3. Il ressort des pièces du dossier que Mme A... a fait l'objet depuis son entrée sur le territoire national de plusieurs hospitalisations psychiatriques pour un trouble schizo-affectif sévère, et suit un protocole de soins depuis juin 2023, son état de santé ayant justifié que lui soit délivré le 25 août 2022 un titre de séjour sur le fondement de l'article L. 421-9 du code de l'entrée et du séjour des étrangers et du droit d'asile. Elle a donné naissance le 21 septembre 2022 à une fille, qui a été confiée par l'autorité judiciaire au conseil départemental de la Haute-Vienne, le 8 décembre 2022, en raison de l'incapacité de la mère à exercer la fonction parentale, et même au danger que son comportement ferait encourir à son enfant. Par une ordonnance du 18 janvier 2023, le juge des enfants du tribunal judiciaire de Limoges a ordonné une mesure d'assistance éducative en milieu ouvert d'une durée de six mois. Cette mesure a fait l'objet d'un renouvellement jusqu'au 31 juillet 2024 par une ordonnance du même juge en date du 18 juillet 2023, au constat qu'alors même que la situation évolue favorablement et qu'il est important que la mère de famille, " qui a pris conscience de sa maladie et des conséquences qu'elle peut avoir sur son comportement (hallucinations, débordements violents) ", puisse prendre son autonomie avec son enfant, " chacun est conscient de la nécessité qu'elle reste en France pour continuer à bénéficier de son suivi ", dont le renouvellement est préconisé par les services sociaux. En outre, Mme A..., qui produit une plainte déposée le 17 juin 2021 au commissariat central de Yaoundé à l'encontre du père de sa fille pour des violences conjugales, fait valoir que ni elle ni son enfant ne pourraient bénéficier au Cameroun d'un environnement familial favorable à une normalisation de la relation mère-enfant, à supposer même qu'elle puisse bénéficier dans ce pays d'un traitement approprié à son état de santé, dont le défaut, selon l'avis du collège des médecins de l'Office français de l'immigration et de l'intégration du 2 juin 2023, est susceptible d'entrainer des conséquences d'une exceptionnelle gravité. Dans ces conditions, en prenant la mesure litigieuse, le préfet de la Haute-Vienne a méconnu les stipulations précitées de l'article 3-1 de la convention internationale relative aux droits de l'enfant.

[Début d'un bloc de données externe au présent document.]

/-- A WAIT is satisfied by an occurrence at `t` (R219): the stamp goes to X as STAMP says. The ticks from a previous WAIT
that there was not are a free value. -/
def satisfyWait (e ch stamp : Nat) (src : Src) (t : Tick) (c : Chan) (s : Block) : Block :=
  let prev := c.lastWait.find? (fun k => decide (k.1 = srcKey src))
  let x : Word :=
    if stamp = 1 then t.setWidth 32
    else if stamp = 2 then
      (match prev with
        | some p => BitVec.ofNat 32 (min 0xFFFFFFFF (t - p.2).toNat)
        | none => s.drawn)
    else c.x
  let s1 := if stamp = 2 ∧ prev.isNone = true then s.draw else s
  s1.setChan e ch { c with
    x := x, lastWait := smPut c.lastWait (srcKey src) t, waitOn := none, wokeAt := none, timedFrom := none }

/-- WAIT (R219): satisfied at once by a set latch, a held occurrence or a level that holds; else the channel waits. -/
def execWait (e : BitVec 8) (ch : BitVec 7) (s : State) : Host.Outcome State Fault Refusal :=
  s.onBlock fun s =>
  let en := e.toNat
  let k := ch.toNat
  runInstr 10 en k (fun w c t =>
    match waitSrc w with
    | none => progErr 2 en k t
    | some src =>
      let stamp := wfield w 23 2
      let c0 := if src.armedKind && decide (c.armed ≠ some src) then { c with armed := some src, heldAt := none } else c
      let hit : Option (Tick × Chan) :=
        match src with
        | .strobe kind =>
          (c0.latches.find? (fun l => decide (l.1 = kind))).map (fun l => (l.2.stamp, { c0 with latches := smDel c0.latches kind }))
        | _ =>
          if src.armedKind then c0.heldAt.map (fun h => (h, { c0 with heldAt := none }))
          else if levelHolds t en k src then some (t.now, c0) else none
      match hit with
      | some (at_, c1) => giveUp en (satisfyWait en k stamp src at_ c1 t)
      | none => giveUp en (t.setChan en k { c0 with
          state := 2, waitOn := some src, waitStamp := stamp, wokeAt := none, timedFrom := none })) s

/-- WAIT_SATISFIED (R223): the condition of a waiting channel has occurred. -/
def execWaitSatisfied (e : BitVec 8) (ch : BitVec 7) (s : State) : Host.Outcome State Fault Refusal :=
  s.onBlock fun s =>
  let en := e.toNat
  let k := ch.toNat
  if 144 ≤ en ∨ (128 ≤ en ∧ 16 ≤ k) then .fault .noSuchEngine
  else
    let c := s.chan en k
    match c.waitOn with
    | none => .next s
    | some src =>
      let at_ : Option Tick := match c.wokeAt with
        | some t => some t
        | none => if levelHolds s en k src then some s.now else none
      match at_ with
      | some t => if c.state = 2 then .next (satisfyWait en k c.waitStamp src t c.wake s) else .next s
      | none => .next s

/-- DELAY_EXPIRE (R218): a delay of n ticks has run; a timed output may follow it (R225). -/
def execDelayExpire (e : BitVec 8) (ch : BitVec 7) (s : State) : Host.Outcome State Fault Refusal :=
  s.onBlock fun s =>
  let en := e.toNat
  let k := ch.toNat
  if 144 ≤ en ∨ (128 ≤ en ∧ 16 ≤ k) then .fault .noSuchEngine
  else
    let c := s.chan en k
    match c.delayEnd with
    | some t =>
      if c.state = 1 ∧ laterThan t s.now = false then .next (s.setChan en k { c.wake with delayEnd := none, timedFrom := some t })
      else .next s
    | none => .next s

/-- TIMED_OUTPUT_APPLY (R225): the outputs of an engine whose tick has come change together. -/
def execTimedOutputApply (e : BitVec 8) (s : State) : Host.Outcome State Fault Refusal :=
  s.onBlock fun s =>
  if 144 ≤ e.toNat then .fault .noSuchEngine
  else
    let due := s.eng.timed.filter (fun p => decide (p.engine = e.toNat) && !laterThan p.at_ s.now)
    let s1 := { s with eng := { s.eng with timed := s.eng.timed.filter (fun p => !due.contains p) } }
    .next (withEdges (fun t => due.foldl (fun t1 p => applyPins p.isDir p.mask p.value t1) t) s1)

/-- PIN_EDGE (R224): the outside changes a pin's level. -/
def execPinEdge (pin : BitVec 5) (level : Bool) (s : State) : Host.Outcome State Fault Refusal :=
  s.onBlock fun s =>
  .next (withEdges (fun t => { t with eng := { t.eng with pinLevel := wput t.eng.pinLevel pin.toNat level } }) s)

/-- QUANTUM_EXPIRE (R208): after QUANTUM instructions in a row the running channel gives up the engine. -/
def execQuantumExpire (e : BitVec 8) (s : State) : Host.Outcome State Fault Refusal :=
  s.onBlock fun s =>
  if 144 ≤ e.toNat then .fault .noSuchEngine
  else if s.fld (ENG_CTL.QUANTUM e.toNat) ≤ (turnOf s e.toNat).count then .next (giveUp e.toNat s)
  else .next s
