/-- ANSWER_CHALLENGE (R125); a wrong answer is a DENIED refusal too (R77). -/
def execAnswerChallenge (q : Req) (s : State) : Host.Outcome State Fault Refusal :=
  s.onBlock fun s =>
  runReq 0x0111 0 0 q (fun _ => [shape q 16 []])
    (fun a =>
      let o := originOf q.carrier
      let ok := a.acc.nonces.any (fun x => decide (x.origin = o) && decide (a.sinceT x.since ≤ 60 * secT) &&
        decide (q.params = maintAnswer a o x.nonce))
      let a1 := { a with acc := { a.acc with nonces := a.acc.nonces.filter (fun x => decide (x.origin ≠ o)) } }
      if ok then
        let a2 := { a1 with acc := { a1.acc with
          maintain := a1.acc.maintain.filter (fun (m : Maint) => decide (m.origin ≠ o)) ++ [(⟨o, a1.now⟩ : Maint)] } }
        (((a2.cairnN o 0x0110 0 0 3).raise 974).reply q 0x0111 stOk [])
      else
        let w := a1.acc.wrong.filter (fun t => decide (a1.sinceT t ≤ 60 * secT)) ++ [a1.now]
        let lock := if 3 ≤ w.length then some (a1.now + BitVec.ofNat 64 (60 * secT)) else a1.acc.lockUntil
        ((({ a1 with acc := { a1.acc with wrong := w, lockUntil := lock } } : Block).reply q 0x0111 stDenied []).raise 968).raise 976) s

/-- LEAVE_MAINTAIN (R126). -/
def execLeaveMaintain (q : Req) (s : State) : Host.Outcome State Fault Refusal :=
  s.onBlock fun s =>
  runReq 0x0112 0 0 q (fun _ => [shape q 0 []])
    (fun a => (endMaintain true (fun m => decide (m.origin = originOf q.carrier)) a).reply q 0x0112 stOk []) s

/-- NVM offset at which the model keeps the maintenance key in the identity area (R112). -/
def keyOffset : Nat := 0x2C80000

/-- SET_MAINT_KEY (R125): the key is replaced once its NVM word is written. -/
def execSetMaintKey (q : Req) (s : State) : Host.Outcome State Fault Refusal :=
  s.onBlock fun s =>
  runReq 0x0113 3 0 q (fun _ => [shape q 32 []])
    (fun a => (a.nvmWord ⟨keyOffset, padTo 64 q.params, .key⟩).replyLater q 0x0113 stOk [] .nvm) s

/-- MAINTAIN_TIMEOUT (R126): 15 minutes without a command from its origin end MAINTAIN. -/
def execMaintainTimeout (s : State) : Host.Outcome State Fault Refusal :=
  s.onBlock fun s =>
  .next (endMaintain false (fun m => decide (900 * secT ≤ s.sinceT m.last)) s)

/-- CHALLENGE_LOCKOUT_END (R125): 60 s after the third wrong answer, challenges are given again. -/
def execChallengeLockoutEnd (s : State) : Host.Outcome State Fault Refusal :=
  s.onBlock fun s =>
  .next (match s.acc.lockUntil with
    | some t => if laterThan t s.now then s else { s with acc := { s.acc with lockUntil := none } }
    | none => s)

/-! ### Applying a profile (R119, R121, R650) -/

/-- The words of a profile in body order; a word given twice keeps its last place and value. -/
def profWords (recs : List ProfRec) : List WordW :=
  (recs.flatMap (fun r => match r with
    | .words a ws => ws.zipIdx.map (fun wi => (⟨a + 4 * wi.2, wi.1, 0xFFFFFFFF⟩ : WordW))
    | .route _ _ => [])).foldr (fun w l => if l.any (fun x => decide (x.addr = w.addr)) then l else w :: l) []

4. Il résulte de ce qui précède, sans qu'il soit besoin d'examiner les autres moyens de la requête, que Mme A... est fondée à soutenir que c'est à tort que, par le jugement attaqué, le tribunal administratif de Limoges a rejeté sa demande d'annulation de l'arrêté du préfet de la Haute-Vienne du 17 août 2023. Il convient donc d'annuler ce jugement et l'arrêté litigieux.
DÉCIDE :
Article 1er : Le jugement n° 2301533 du tribunal administratif de Limoges du 28 novembre 2023 est annulé.
Article 2 : L'arrêté du préfet de la Haute-Vienne du 17 août 2023 est annulé.
Article 3 : Le présent arrêt sera notifié à Mme B... D... épouse A..., au ministre de l'intérieur et des outre-mer et au préfet de la Haute-Vienne.
Délibéré après l'audience du 25 juin 2024 à laquelle siégeaient :
M. Laurent Pouget, président,
Mme Marie-Pierre Beuve Dupuy, présidente-assesseure,
M. Manuel Bourgeois, premier conseiller,
Rendu public par mise à disposition au greffe le 3 juillet 2024.
La présidente-assesseure,
Marie-Pierre Beuve Dupuy
Le président-rapporteur,
Laurent C...
La greffière,
Chirine Michallet
La République mande et ordonne au ministre de l'intérieur et des outre-mer en ce qui le concerne, et à tous commissaires de justice à ce requis, en ce qui concerne les voies de droit commun contre les parties privées, de pourvoir à l'exécution du présent arrêt.